#### YOUR ASSIGNMENT
Only the stretch of the listing below that runs from the line with "older copy. -/" through the line with "fun slot h3" is to be printed, exactly and with both ends.

::: DATASET EXCERPTS

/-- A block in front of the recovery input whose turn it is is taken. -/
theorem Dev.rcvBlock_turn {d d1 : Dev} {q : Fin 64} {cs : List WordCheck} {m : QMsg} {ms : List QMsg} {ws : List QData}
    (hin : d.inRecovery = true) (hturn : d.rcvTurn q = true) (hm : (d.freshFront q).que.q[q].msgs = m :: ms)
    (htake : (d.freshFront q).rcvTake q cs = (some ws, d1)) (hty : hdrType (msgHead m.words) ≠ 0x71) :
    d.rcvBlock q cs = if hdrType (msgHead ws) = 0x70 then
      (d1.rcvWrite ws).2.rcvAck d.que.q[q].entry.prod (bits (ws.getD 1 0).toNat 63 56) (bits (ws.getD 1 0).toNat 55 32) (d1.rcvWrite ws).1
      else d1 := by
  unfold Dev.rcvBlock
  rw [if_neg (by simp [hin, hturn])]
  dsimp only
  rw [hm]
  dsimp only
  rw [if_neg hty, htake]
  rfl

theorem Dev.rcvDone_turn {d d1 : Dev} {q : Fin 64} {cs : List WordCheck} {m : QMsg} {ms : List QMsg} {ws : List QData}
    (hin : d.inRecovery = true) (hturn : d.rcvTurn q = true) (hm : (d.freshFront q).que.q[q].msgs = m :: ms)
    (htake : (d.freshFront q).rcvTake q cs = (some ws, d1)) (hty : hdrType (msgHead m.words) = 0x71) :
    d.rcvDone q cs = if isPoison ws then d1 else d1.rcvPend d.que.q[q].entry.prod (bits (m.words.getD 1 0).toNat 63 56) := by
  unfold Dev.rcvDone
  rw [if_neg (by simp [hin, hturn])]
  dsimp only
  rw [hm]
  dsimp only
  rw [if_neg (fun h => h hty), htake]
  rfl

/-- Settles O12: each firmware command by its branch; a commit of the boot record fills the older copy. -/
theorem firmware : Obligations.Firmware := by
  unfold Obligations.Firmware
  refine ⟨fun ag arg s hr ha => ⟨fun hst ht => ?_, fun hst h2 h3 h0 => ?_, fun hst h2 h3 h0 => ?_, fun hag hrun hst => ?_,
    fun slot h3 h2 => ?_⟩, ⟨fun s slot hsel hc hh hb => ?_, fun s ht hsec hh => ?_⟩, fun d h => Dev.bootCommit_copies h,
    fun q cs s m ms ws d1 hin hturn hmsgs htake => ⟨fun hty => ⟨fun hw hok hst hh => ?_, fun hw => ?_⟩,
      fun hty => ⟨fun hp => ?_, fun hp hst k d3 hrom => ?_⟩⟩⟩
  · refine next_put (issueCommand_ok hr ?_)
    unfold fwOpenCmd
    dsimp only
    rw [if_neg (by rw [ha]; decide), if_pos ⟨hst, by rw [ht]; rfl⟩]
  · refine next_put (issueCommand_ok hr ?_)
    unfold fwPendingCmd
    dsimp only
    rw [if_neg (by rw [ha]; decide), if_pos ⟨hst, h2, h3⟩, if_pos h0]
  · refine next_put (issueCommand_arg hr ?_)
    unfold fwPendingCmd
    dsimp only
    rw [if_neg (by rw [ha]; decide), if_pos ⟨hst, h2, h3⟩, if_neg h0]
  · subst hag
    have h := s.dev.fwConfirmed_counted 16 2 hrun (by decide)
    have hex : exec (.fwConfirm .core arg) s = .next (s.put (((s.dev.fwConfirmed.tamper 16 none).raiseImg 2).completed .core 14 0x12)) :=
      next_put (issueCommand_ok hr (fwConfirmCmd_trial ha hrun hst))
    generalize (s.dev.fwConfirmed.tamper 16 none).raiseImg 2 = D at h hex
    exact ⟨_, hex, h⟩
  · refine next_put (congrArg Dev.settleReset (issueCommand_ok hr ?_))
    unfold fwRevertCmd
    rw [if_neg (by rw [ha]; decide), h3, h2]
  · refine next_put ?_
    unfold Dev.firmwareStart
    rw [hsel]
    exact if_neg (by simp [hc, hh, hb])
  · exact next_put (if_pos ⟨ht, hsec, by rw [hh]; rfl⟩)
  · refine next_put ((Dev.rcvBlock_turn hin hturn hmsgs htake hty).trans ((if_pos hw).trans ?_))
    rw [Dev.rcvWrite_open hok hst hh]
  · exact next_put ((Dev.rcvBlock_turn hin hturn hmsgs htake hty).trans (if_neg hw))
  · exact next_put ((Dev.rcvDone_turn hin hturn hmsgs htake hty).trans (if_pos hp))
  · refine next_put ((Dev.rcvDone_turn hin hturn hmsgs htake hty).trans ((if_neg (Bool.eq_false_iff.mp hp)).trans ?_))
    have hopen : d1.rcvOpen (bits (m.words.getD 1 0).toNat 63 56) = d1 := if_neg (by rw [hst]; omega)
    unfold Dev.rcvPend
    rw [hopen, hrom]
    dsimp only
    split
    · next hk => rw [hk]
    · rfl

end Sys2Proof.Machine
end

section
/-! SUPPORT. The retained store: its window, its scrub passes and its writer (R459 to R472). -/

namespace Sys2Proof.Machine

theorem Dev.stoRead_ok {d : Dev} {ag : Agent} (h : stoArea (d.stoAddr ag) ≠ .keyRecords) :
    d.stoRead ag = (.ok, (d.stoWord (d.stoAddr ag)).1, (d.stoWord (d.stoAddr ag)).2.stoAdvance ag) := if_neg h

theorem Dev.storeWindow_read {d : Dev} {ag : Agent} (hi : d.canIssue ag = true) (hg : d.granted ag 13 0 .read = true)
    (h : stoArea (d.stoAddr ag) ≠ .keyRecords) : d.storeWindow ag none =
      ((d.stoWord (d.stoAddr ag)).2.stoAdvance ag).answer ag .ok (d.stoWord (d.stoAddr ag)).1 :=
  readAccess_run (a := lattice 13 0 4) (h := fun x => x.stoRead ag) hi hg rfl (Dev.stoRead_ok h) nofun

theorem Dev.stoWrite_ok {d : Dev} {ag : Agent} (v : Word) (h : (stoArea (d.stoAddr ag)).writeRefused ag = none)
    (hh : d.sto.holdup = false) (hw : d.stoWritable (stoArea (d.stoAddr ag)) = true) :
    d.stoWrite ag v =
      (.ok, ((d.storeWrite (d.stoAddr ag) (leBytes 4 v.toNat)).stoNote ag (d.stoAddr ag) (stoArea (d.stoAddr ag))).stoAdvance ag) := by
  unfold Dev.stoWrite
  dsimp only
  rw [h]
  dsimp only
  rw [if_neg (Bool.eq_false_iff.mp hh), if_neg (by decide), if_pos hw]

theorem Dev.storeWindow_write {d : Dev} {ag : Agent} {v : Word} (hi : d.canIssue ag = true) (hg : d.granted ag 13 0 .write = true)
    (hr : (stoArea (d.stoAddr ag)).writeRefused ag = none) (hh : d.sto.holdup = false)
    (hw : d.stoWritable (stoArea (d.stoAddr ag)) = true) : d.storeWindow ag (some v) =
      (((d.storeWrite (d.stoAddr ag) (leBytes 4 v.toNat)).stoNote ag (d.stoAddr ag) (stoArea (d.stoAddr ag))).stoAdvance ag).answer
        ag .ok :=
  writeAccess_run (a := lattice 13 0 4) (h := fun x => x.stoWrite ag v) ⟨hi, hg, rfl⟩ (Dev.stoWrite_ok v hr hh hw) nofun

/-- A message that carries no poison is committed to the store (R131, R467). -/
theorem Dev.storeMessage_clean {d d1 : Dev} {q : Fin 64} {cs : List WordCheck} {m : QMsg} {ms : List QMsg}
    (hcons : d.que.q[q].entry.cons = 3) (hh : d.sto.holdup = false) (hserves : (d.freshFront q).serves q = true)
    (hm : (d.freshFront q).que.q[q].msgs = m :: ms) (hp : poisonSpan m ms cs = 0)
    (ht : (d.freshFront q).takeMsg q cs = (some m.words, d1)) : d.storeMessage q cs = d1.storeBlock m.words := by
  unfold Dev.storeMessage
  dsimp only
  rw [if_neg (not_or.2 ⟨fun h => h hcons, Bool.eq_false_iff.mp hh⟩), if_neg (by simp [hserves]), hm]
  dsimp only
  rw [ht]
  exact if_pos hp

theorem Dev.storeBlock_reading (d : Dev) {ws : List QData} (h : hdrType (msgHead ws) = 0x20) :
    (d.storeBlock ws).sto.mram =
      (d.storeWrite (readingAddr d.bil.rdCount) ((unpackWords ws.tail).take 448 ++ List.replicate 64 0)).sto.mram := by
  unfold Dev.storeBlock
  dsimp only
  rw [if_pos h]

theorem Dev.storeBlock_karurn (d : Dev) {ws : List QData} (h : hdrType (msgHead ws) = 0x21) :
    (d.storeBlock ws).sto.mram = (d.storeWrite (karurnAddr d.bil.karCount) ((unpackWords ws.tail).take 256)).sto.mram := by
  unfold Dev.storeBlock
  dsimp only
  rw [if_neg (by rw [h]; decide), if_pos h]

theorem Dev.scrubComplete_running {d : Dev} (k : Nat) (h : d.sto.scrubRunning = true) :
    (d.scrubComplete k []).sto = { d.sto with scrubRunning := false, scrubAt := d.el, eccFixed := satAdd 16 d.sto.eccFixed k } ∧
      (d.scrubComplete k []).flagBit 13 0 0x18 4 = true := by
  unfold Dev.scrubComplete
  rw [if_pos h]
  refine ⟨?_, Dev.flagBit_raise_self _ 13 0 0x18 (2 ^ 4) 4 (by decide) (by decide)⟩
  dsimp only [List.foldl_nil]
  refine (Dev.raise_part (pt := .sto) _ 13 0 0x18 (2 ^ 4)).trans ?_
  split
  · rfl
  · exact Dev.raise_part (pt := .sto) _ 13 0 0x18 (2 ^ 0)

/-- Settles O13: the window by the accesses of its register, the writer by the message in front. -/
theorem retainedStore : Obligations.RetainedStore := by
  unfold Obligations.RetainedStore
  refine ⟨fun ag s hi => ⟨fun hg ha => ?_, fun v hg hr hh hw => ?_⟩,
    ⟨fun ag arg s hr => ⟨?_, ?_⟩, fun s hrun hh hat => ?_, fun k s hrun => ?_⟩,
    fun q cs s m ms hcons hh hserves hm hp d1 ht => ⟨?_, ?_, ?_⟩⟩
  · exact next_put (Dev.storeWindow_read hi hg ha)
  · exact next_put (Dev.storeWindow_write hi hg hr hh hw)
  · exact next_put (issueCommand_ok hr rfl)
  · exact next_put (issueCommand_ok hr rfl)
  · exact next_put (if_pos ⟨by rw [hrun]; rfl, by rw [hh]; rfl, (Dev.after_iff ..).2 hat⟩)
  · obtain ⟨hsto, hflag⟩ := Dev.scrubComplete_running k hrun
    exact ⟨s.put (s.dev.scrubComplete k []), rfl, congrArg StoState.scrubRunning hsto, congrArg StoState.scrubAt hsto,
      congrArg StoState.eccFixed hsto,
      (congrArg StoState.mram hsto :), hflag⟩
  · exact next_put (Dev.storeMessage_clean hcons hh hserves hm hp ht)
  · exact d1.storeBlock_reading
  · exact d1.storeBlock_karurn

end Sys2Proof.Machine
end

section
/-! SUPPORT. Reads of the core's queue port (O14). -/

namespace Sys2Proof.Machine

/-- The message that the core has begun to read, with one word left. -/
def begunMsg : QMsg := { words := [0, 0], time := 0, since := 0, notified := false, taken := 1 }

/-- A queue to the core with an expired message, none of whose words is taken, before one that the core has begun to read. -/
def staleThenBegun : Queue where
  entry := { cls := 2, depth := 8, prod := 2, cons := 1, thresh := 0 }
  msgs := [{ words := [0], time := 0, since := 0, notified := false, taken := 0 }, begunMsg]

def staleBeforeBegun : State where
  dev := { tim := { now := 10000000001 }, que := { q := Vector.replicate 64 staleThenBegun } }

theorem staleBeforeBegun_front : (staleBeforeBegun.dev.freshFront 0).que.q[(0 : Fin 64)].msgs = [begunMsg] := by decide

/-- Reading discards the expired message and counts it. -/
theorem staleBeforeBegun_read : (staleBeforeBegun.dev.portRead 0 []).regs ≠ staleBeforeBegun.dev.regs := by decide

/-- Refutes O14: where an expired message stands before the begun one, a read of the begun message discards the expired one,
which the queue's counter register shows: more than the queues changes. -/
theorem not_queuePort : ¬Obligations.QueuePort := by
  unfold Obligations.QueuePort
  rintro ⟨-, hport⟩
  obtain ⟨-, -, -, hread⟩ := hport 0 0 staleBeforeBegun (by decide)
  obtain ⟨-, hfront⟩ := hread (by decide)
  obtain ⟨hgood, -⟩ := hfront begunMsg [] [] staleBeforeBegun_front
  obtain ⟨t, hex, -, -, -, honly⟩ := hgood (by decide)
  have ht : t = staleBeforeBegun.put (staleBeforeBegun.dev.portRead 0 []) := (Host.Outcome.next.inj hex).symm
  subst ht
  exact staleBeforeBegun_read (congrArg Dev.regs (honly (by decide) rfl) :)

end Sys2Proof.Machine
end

::::::

#### ANSWER FOR THE TASK
/-- Settles O12: each firmware command by its branch; a commit of the boot record fills the older copy. -/
theorem firmware : Obligations.Firmware := by
  unfold Obligations.Firmware
  refine ⟨fun ag arg s hr ha => ⟨fun hst ht => ?_, fun hst h2 h3 h0 => ?_, fun hst h2 h3 h0 => ?_, fun hag hrun hst => ?_,
    fun slot h3 h2 => ?_⟩, ⟨fun s slot hsel hc hh hb => ?_, fun s ht hsec hh => ?_⟩, fun d h => Dev.bootCommit_copies h,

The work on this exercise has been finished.